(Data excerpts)

theorem execTxFaultRetry_away {K : Nat → Prop} {M : Part → Prop} {base : State} (p : Port) (level : Bool) (s : State) (hK : ∀ n ∈ [0x10, 0x11], ¬K n) (hk : Away K M base s) :
    ResAway K M base (execTxFaultRetry p level s) := by
  unfold execTxFaultRetry
  try dsimp only
  repeat' (first
    | with_reducible assumption | with_reducible apply State.begin_away | with_reducible apply State.setTxflt_away
    | with_reducible apply State.setNet_away | with_reducible apply State.setFld_away
    | with_reducible apply Away.ite | with_reducible apply ResAway.ite | with_reducible apply ResAway.next
    | with_reducible apply ResAway.fault | with_reducible apply Away.four | simp only [Away.mk_iff]
    | (refine Away.pages hK ?_; decide) | (refine Away.net hK ?_ _; decide) | (refine Away.port hK ?_ _; decide)
    | refine Away.cons (a := _) (l := _ :: _) ?_ ?_ | (refine Away.pages hK ?_; simp [R.NET_LINK_TX_OFF]; done)
    | split | intro _)

theorem State.dropFrame_away {K : Nat → Prop} {M : Part → Prop} {base : State} (s : State) (p : Port) (hK : ∀ n ∈ [0x10, 0x11], ¬K n) (hk : Away K M base s) :
    Away K M base (State.dropFrame s p) := by
  unfold State.dropFrame
  repeat' (first
    | with_reducible assumption | with_reducible apply State.inc_away | with_reducible apply State.irq_away
    | simp only [Away.mk_iff] | (refine Away.pages hK ?_; decide) | (refine Away.net hK ?_ _; decide)
    | (refine Away.port hK ?_ _; decide) | refine Away.cons (a := _) (l := _ :: _) ?_ ?_
    | (refine Away.pages hK ?_; simp [R.NET_CNT_FW_DROP_N]; done) | split | intro _)

theorem State.ringWrite_away {K : Nat → Prop} {M : Part → Prop} {base : State} (s : State) (p : Port) (bytes : List Byte) (hK : ∀ n ∈ [0x10, 0x11, 0x49], ¬K n) (hM : ∀ p ∈ [.sram], ¬M p) (hk : Away K M base s) :
    Away K M base (State.ringWrite s p bytes) := by
  unfold State.ringWrite
  try dsimp only
  repeat' (first
    | with_reducible assumption | with_reducible apply State.dropFrame_away | with_reducible apply State.irq_away
    | with_reducible apply State.sramWrite_away | with_reducible apply State.setFld_away
    | with_reducible apply Away.ite | with_reducible apply Away.four | simp only [Away.mk_iff]
    | (refine Away.pages hK ?_; decide) | (refine Away.net hK ?_ _; decide) | (refine Away.port hK ?_ _; decide)
    | refine Away.cons (a := _) (l := _ :: _) ?_ ?_ | (refine Away.pages hK ?_; simp; done)
    | (refine Away.parts hM ?_; decide) | split | intro _)

theorem execNetFrameReceive_away {K : Nat → Prop} {M : Part → Prop} {base : State} (f : NetFrame) (s : State) (hK : ∀ n ∈ [0x10, 0x11, 0x49], ¬K n) (hM : ∀ p ∈ [.sram], ¬M p) (hk : Away K M base s) :
    ResAway K M base (execNetFrameReceive f s) := by
  unfold execNetFrameReceive
  try dsimp only
  repeat' (first
    | with_reducible assumption | with_reducible apply State.begin_away | with_reducible apply State.inc_away
    | with_reducible apply State.emit_away | with_reducible apply State.ringWrite_away
    | with_reducible apply Away.ite | with_reducible apply ResAway.ite | with_reducible apply ResAway.next
    | simp only [Away.mk_iff] | (refine Away.pages hK ?_; decide) | (refine Away.net hK ?_ _; decide)
    | (refine Away.port hK ?_ _; decide) | refine Away.cons (a := _) (l := _ :: _) ?_ ?_
    | (refine Away.pages hK ?_; simp [R.NET_CNT_RX_ERR_N, R.NET_CNT_RX_OK_N, R.NET_CNT_FILTER_N, R.LCP_CFG_EN]; done)
    | (refine Away.parts hM ?_; decide) | split | intro _)
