theorem State.transmitCommit_away {K : Nat → Prop} {M : Part → Prop} {base : State} (s2 : State) (q : QuorumClose) (c : Commit) (before : Nat) (hk : Away K M base s2) :
    Away K M base (State.transmitCommit s2 q c before) := by
  unfold State.transmitCommit
  try dsimp only
  repeat' (first
    | with_reducible assumption | with_reducible apply State.sendParty_away
    | with_reducible apply State.holdCommit_away | with_reducible apply Away.ite | with_reducible apply Away.four
    | simp only [Away.mk_iff] | split | intro _)

theorem State.sendCommit_away {K : Nat → Prop} {M : Part → Prop} {base : State} (s : State) (q : QuorumClose) (hK : ∀ n ∈ [0x23], ¬K n) (hk : Away K M base s) :
    Away K M base (State.sendCommit s q) := by
  unfold State.sendCommit
  try dsimp only
  repeat' (first
    | with_reducible assumption | with_reducible apply State.showChoice_away
    | with_reducible apply State.transmitCommit_away | with_reducible apply Away.four | simp only [Away.mk_iff]
    | (refine Away.pages hK ?_; decide) | (refine Away.pages hK ?_; simp; done) | split | intro _)

theorem State.closeOne_away {K : Nat → Prop} {M : Part → Prop} {base : State} (s : State) (n : Nat) (hK : ∀ n ∈ [0x23, 0x39], ¬K n) (hk : Away K M base s) :
    Away K M base (State.closeOne s n) := by
  unfold State.closeOne
  try dsimp only
  repeat' (first
    | with_reducible assumption | with_reducible apply State.markLagging_away
    | with_reducible apply State.sendCommit_away | with_reducible apply Away.ite | with_reducible apply Away.four
    | with_reducible apply State.setFlds_away | with_reducible apply Away.flds
    | with_reducible apply State.setFld_away | simp only [List.map_cons, List.map_nil] | simp only [Away.mk_iff]
    | (refine Away.pages hK ?_; decide) | (refine Away.pages hK ?_; simp; done) | split | intro _)

theorem State.closeQuorum_away {K : Nat → Prop} {M : Part → Prop} {base : State} (s : State) (n : Nat) (hK : ∀ n ∈ [0x23, 0x39], ¬K n) (hk : Away K M base s) :
    Away K M base (State.closeQuorum s n) := by
  unfold State.closeQuorum
  try dsimp only
  repeat' (first
    | with_reducible assumption | with_reducible apply State.closeOne_away | with_reducible apply Away.ite
    | with_reducible apply Away.foldl | with_reducible apply Away.foldlFst | simp only [Away.mk_iff]
    | (refine Away.pages hK ?_; decide) | (refine Away.pages hK ?_; simp; done) | split | intro _)

theorem State.closeEarly_away {K : Nat → Prop} {M : Part → Prop} {base : State} (s : State) (n : Nat) (hK : ∀ n ∈ [0x23, 0x39], ¬K n) (hk : Away K M base s) :
    Away K M base (State.closeEarly s n) := by
  unfold State.closeEarly
  repeat' (first
    | with_reducible assumption | with_reducible apply State.closeQuorum_away | with_reducible apply Away.ite
    | simp only [Away.mk_iff] | (refine Away.pages hK ?_; decide) | (refine Away.pages hK ?_; simp; done) | split
    | intro _)

theorem State.holdHave_away {K : Nat → Prop} {M : Part → Prop} {base : State} (s : State) (h : Have) (hK : ∀ n ∈ [0x23, 0x39], ¬K n) (hk : Away K M base s) :
    Away K M base (State.holdHave s h) := by
  unfold State.holdHave
  try dsimp only
  repeat' (first
    | with_reducible assumption | with_reducible apply State.irq_away | with_reducible apply State.inc_away
    | with_reducible apply State.closeEarly_away | with_reducible apply Away.ite | with_reducible apply Away.four
    | simp only [Away.mk_iff] | (refine Away.pages hK ?_; decide) | (refine Away.pages hK ?_; simp; done) | split
    | intro _)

→ **WHAT THE TASK ASKS**
Nothing is to be left out, and every entry is to be transcribed exactly.

→ **SOLVED EXERCISE**
theorem execTxFaultRetry_away {K : Nat → Prop} {M : Part → Prop} {base : State} (p : Port) (level : Bool) (s : State) (hK : ∀ n ∈ [0x10, 0x11], ¬K n) (hk : Away K M base s) :
    ResAway K M base (execTxFaultRetry p level s) := by
  unfold execTxFaultRetry
  try dsimp only
  repeat' (first
    | with_reducible assumption | with_reducible apply State.begin_away | with_reducible apply State.setTxflt_away
    | with_reducible apply State.setNet_away | with_reducible apply State.setFld_away
    | with_reducible apply Away.ite | with_reducible apply ResAway.ite | with_reducible apply ResAway.next
    | with_reducible apply ResAway.fault | with_reducible apply Away.four | simp only [Away.mk_iff]
    | (refine Away.pages hK ?_; decide) | (refine Away.net hK ?_ _; decide) | (refine Away.port hK ?_ _; decide)
    | refine Away.cons (a := _) (l := _ :: _) ?_ ?_ | (refine Away.pages hK ?_; simp [R.NET_LINK_TX_OFF]; done)
    | split | intro _)

theorem State.dropFrame_away {K : Nat → Prop} {M : Part → Prop} {base : State} (s : State) (p : Port) (hK : ∀ n ∈ [0x10, 0x11], ¬K n) (hk : Away K M base s) :
    Away K M base (State.dropFrame s p) := by
  unfold State.dropFrame
  repeat' (first
    | with_reducible assumption | with_reducible apply State.inc_away | with_reducible apply State.irq_away
    | simp only [Away.mk_iff] | (refine Away.pages hK ?_; decide) | (refine Away.net hK ?_ _; decide)
    | (refine Away.port hK ?_ _; decide) | refine Away.cons (a := _) (l := _ :: _) ?_ ?_
    | (refine Away.pages hK ?_; simp [R.NET_CNT_FW_DROP_N]; done) | split | intro _)

theorem State.ringWrite_away {K : Nat → Prop} {M : Part → Prop} {base : State} (s : State) (p : Port) (bytes : List Byte) (hK : ∀ n ∈ [0x10, 0x11, 0x49], ¬K n) (hM : ∀ p ∈ [.sram], ¬M p) (hk : Away K M base s) :
    Away K M base (State.ringWrite s p bytes) := by
  unfold State.ringWrite
  try dsimp only
  repeat' (first
    | with_reducible assumption | with_reducible apply State.dropFrame_away | with_reducible apply State.irq_away
    | with_reducible apply State.sramWrite_away | with_reducible apply State.setFld_away
    | with_reducible apply Away.ite | with_reducible apply Away.four | simp only [Away.mk_iff]
    | (refine Away.pages hK ?_; decide) | (refine Away.net hK ?_ _; decide) | (refine Away.port hK ?_ _; decide)
    | refine Away.cons (a := _) (l := _ :: _) ?_ ?_ | (refine Away.pages hK ?_; simp; done)
    | (refine Away.parts hM ?_; decide) | split | intro _)

theorem execNetFrameReceive_away {K : Nat → Prop} {M : Part → Prop} {base : State} (f : NetFrame) (s : State) (hK : ∀ n ∈ [0x10, 0x11, 0x49], ¬K n) (hM : ∀ p ∈ [.sram], ¬M p) (hk : Away K M base s) :
    ResAway K M base (execNetFrameReceive f s) := by
  unfold execNetFrameReceive
  try dsimp only
  repeat' (first
    | with_reducible assumption | with_reducible apply State.begin_away | with_reducible apply State.inc_away
    | with_reducible apply State.emit_away | with_reducible apply State.ringWrite_away
    | with_reducible apply Away.ite | with_reducible apply ResAway.ite | with_reducible apply ResAway.next
    | simp only [Away.mk_iff] | (refine Away.pages hK ?_; decide) | (refine Away.net hK ?_ _; decide)
    | (refine Away.port hK ?_ _; decide) | refine Away.cons (a := _) (l := _ :: _) ?_ ?_
    | (refine Away.pages hK ?_; simp [R.NET_CNT_RX_ERR_N, R.NET_CNT_RX_OK_N, R.NET_CNT_FILTER_N, R.LCP_CFG_EN]; done)
    | (refine Away.parts hM ?_; decide) | split | intro _)
theorem State.transmitCommit_away {K : Nat → Prop} {M : Part → Prop} {base : State} (s2 : State) (q : QuorumClose) (c : Commit) (before : Nat) (hk : Away K M base s2) :
    Away K M base (State.transmitCommit s2 q c before) := by
  unfold State.transmitCommit
  try dsimp only
  repeat' (first
    | with_reducible assumption | with_reducible apply State.sendParty_away
    | with_reducible apply State.holdCommit_away | with_reducible apply Away.ite | with_reducible apply Away.four
    | simp only [Away.mk_iff] | split | intro _)

theorem State.sendCommit_away {K : Nat → Prop} {M : Part → Prop} {base : State} (s : State) (q : QuorumClose) (hK : ∀ n ∈ [0x23], ¬K n) (hk : Away K M base s) :
    Away K M base (State.sendCommit s q) := by
  unfold State.sendCommit
  try dsimp only
  repeat' (first
    | with_reducible assumption | with_reducible apply State.showChoice_away
    | with_reducible apply State.transmitCommit_away | with_reducible apply Away.four | simp only [Away.mk_iff]
    | (refine Away.pages hK ?_; decide) | (refine Away.pages hK ?_; simp; done) | split | intro _)

theorem State.closeOne_away {K : Nat → Prop} {M : Part → Prop} {base : State} (s : State) (n : Nat) (hK : ∀ n ∈ [0x23, 0x39], ¬K n) (hk : Away K M base s) :
    Away K M base (State.closeOne s n) := by
  unfold State.closeOne
  try dsimp only
  repeat' (first
    | with_reducible assumption | with_reducible apply State.markLagging_away
    | with_reducible apply State.sendCommit_away | with_reducible apply Away.ite | with_reducible apply Away.four
    | with_reducible apply State.setFlds_away | with_reducible apply Away.flds
    | with_reducible apply State.setFld_away | simp only [List.map_cons, List.map_nil] | simp only [Away.mk_iff]
    | (refine Away.pages hK ?_; decide) | (refine Away.pages hK ?_; simp; done) | split | intro _)

theorem State.closeQuorum_away {K : Nat → Prop} {M : Part → Prop} {base : State} (s : State) (n : Nat) (hK : ∀ n ∈ [0x23, 0x39], ¬K n) (hk : Away K M base s) :
    Away K M base (State.closeQuorum s n) := by
  unfold State.closeQuorum
  try dsimp only
  repeat' (first
    | with_reducible assumption | with_reducible apply State.closeOne_away | with_reducible apply Away.ite
    | with_reducible apply Away.foldl | with_reducible apply Away.foldlFst | simp only [Away.mk_iff]
    | (refine Away.pages hK ?_; decide) | (refine Away.pages hK ?_; simp; done) | split | intro _)

theorem State.closeEarly_away {K : Nat → Prop} {M : Part → Prop} {base : State} (s : State) (n : Nat) (hK : ∀ n ∈ [0x23, 0x39], ¬K n) (hk : Away K M base s) :
    Away K M base (State.closeEarly s n) := by
  unfold State.closeEarly
  repeat' (first
    | with_reducible assumption | with_reducible apply State.closeQuorum_away | with_reducible apply Away.ite
    | simp only [Away.mk_iff] | (refine Away.pages hK ?_; decide) | (refine Away.pages hK ?_; simp; done) | split
    | intro _)

theorem State.holdHave_away {K : Nat → Prop} {M : Part → Prop} {base : State} (s : State) (h : Have) (hK : ∀ n ∈ [0x23, 0x39], ¬K n) (hk : Away K M base s) :
    Away K M base (State.holdHave s h) := by
  unfold State.holdHave
  try dsimp only
  repeat' (first
    | with_reducible assumption | with_reducible apply State.irq_away | with_reducible apply State.inc_away
    | with_reducible apply State.closeEarly_away | with_reducible apply Away.ite | with_reducible apply Away.four
    | simp only [Away.mk_iff] | (refine Away.pages hK ?_; decide) | (refine Away.pages hK ?_; simp; done) | split
    | intro _)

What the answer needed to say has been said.